EXERCISE. Check every line below for the word "result" and copy each one that has it.

RECORDED INFORMATION.
-- ==== Sys2Proof/Laws/State.lean ====
section
/-!
SUPPORT. One lemma per field of State for each of the named updates the commands are made of (Machine/Ops.lean,
Machine/TreeBuilder.lean, Machine/CodeExtractor.lean, Machine/CompactDecoder.lean), so that no proof unfolds a record
update.
-/

namespace Sys2Proof.Machine

open Sys2Proof

/-- `s` with another input queue. -/
def State.withInq (q : List Byte) (s : State) : State := { s with inq := q }

/-! ### `State.raise` ends a command by a fault (R262) -/

@[simp] theorem State.raise_phase (s : State) (e : Err) (info : Word64) : (s.raise e info).phase = e.phase := rfl
@[simp] theorem State.raise_cmd (s : State) (e : Err) (info : Word64) : (s.raise e info).cmd = s.cmd := rfl
@[simp] theorem State.raise_freqs (s : State) (e : Err) (info : Word64) : (s.raise e info).freqs = s.freqs := rfl
@[simp] theorem State.raise_tree (s : State) (e : Err) (info : Word64) : (s.raise e info).tree = s.tree := rfl
@[simp] theorem State.raise_codes (s : State) (e : Err) (info : Word64) : (s.raise e info).codes = s.codes := rfl
@[simp] theorem State.raise_dec (s : State) (e : Err) (info : Word64) : (s.raise e info).dec = s.dec := rfl
@[simp] theorem State.raise_errcode (s : State) (e : Err) (info : Word64) :
    (s.raise e info).errcode = if s.errcode = 0 then e.code else s.errcode := rfl
@[simp] theorem State.raise_errinfo (s : State) (e : Err) (info : Word64) :
    (s.raise e info).errinfo = if s.errcode = 0 then info else s.errinfo := rfl
@[simp] theorem State.raise_cfg (s : State) (e : Err) (info : Word64) : (s.raise e info).cfg = s.cfg := rfl
@[simp] theorem State.raise_consumedReg (s : State) (e : Err) (info : Word64) :
    (s.raise e info).consumedReg = s.work.consumed := rfl
@[simp] theorem State.raise_producedReg (s : State) (e : Err) (info : Word64) :
    (s.raise e info).producedReg = s.work.produced := rfl
@[simp] theorem State.raise_encTrail (s : State) (e : Err) (info : Word64) :
    (s.raise e info).encTrail = s.encTrail := rfl
@[simp] theorem State.raise_result (s : State) (e : Err) (info : Word64) : (s.raise e info).result = s.result := rfl
@[simp] theorem State.raise_inq (s : State) (e : Err) (info : Word64) : (s.raise e info).inq = s.inq := rfl
@[simp] theorem State.raise_outq (s : State) (e : Err) (info : Word64) : (s.raise e info).outq = s.outq := rfl
@[simp] theorem State.raise_received (s : State) (e : Err) (info : Word64) :
    (s.raise e info).received = s.received := rfl
@[simp] theorem State.raise_work (s : State) (e : Err) (info : Word64) : (s.raise e info).work = s.work := rfl
@[simp] theorem State.raise_params (s : State) (e : Err) (info : Word64) : (s.raise e info).params = s.params := rfl
@[simp] theorem State.raise_script (s : State) (e : Err) (info : Word64) : (s.raise e info).script = s.script := rfl
@[simp] theorem State.raise_ties (s : State) (e : Err) (info : Word64) : (s.raise e info).ties = s.ties := rfl
@[simp] theorem State.raise_draws (s : State) (e : Err) (info : Word64) : (s.raise e info).draws = s.draws := rfl

/-! ### `State.complete` ends a command without a fault (R130) -/

@[simp] theorem State.complete_phase (s : State) : (s.complete).phase = .idle := rfl
@[simp] theorem State.complete_cmd (s : State) : (s.complete).cmd = s.cmd := rfl
@[simp] theorem State.complete_freqs (s : State) : (s.complete).freqs = s.freqs := rfl
@[simp] theorem State.complete_tree (s : State) : (s.complete).tree = s.tree := rfl
@[simp] theorem State.complete_codes (s : State) : (s.complete).codes = s.codes := rfl
@[simp] theorem State.complete_dec (s : State) : (s.complete).dec = s.dec := rfl
@[simp] theorem State.complete_errcode (s : State) : (s.complete).errcode = s.errcode := rfl
@[simp] theorem State.complete_errinfo (s : State) : (s.complete).errinfo = s.errinfo := rfl
@[simp] theorem State.complete_cfg (s : State) : (s.complete).cfg = s.cfg := rfl
@[simp] theorem State.complete_consumedReg (s : State) : (s.complete).consumedReg = s.work.consumed := rfl
@[simp] theorem State.complete_producedReg (s : State) : (s.complete).producedReg = s.work.produced := rfl
@[simp] theorem State.complete_encTrail (s : State) : (s.complete).encTrail = s.encTrail := rfl
@[simp] theorem State.complete_result (s : State) : (s.complete).result = s.result := rfl
@[simp] theorem State.complete_inq (s : State) : (s.complete).inq = s.inq := rfl
@[simp] theorem State.complete_outq (s : State) : (s.complete).outq = s.outq := rfl
@[simp] theorem State.complete_received (s : State) : (s.complete).received = s.received := rfl
@[simp] theorem State.complete_work (s : State) : (s.complete).work = s.work := rfl
@[simp] theorem State.complete_params (s : State) : (s.complete).params = s.params := rfl
@[simp] theorem State.complete_script (s : State) : (s.complete).script = s.script := rfl
@[simp] theorem State.complete_ties (s : State) : (s.complete).ties = s.ties := rfl
@[simp] theorem State.complete_draws (s : State) : (s.complete).draws = s.draws := rfl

RESPONSE TO THIS EXERCISE.
@[simp] theorem State.raise_result (s : State) (e : Err) (info : Word64) : (s.raise e info).result = s.result := rfl
@[simp] theorem State.complete_result (s : State) : (s.complete).result = s.result := rfl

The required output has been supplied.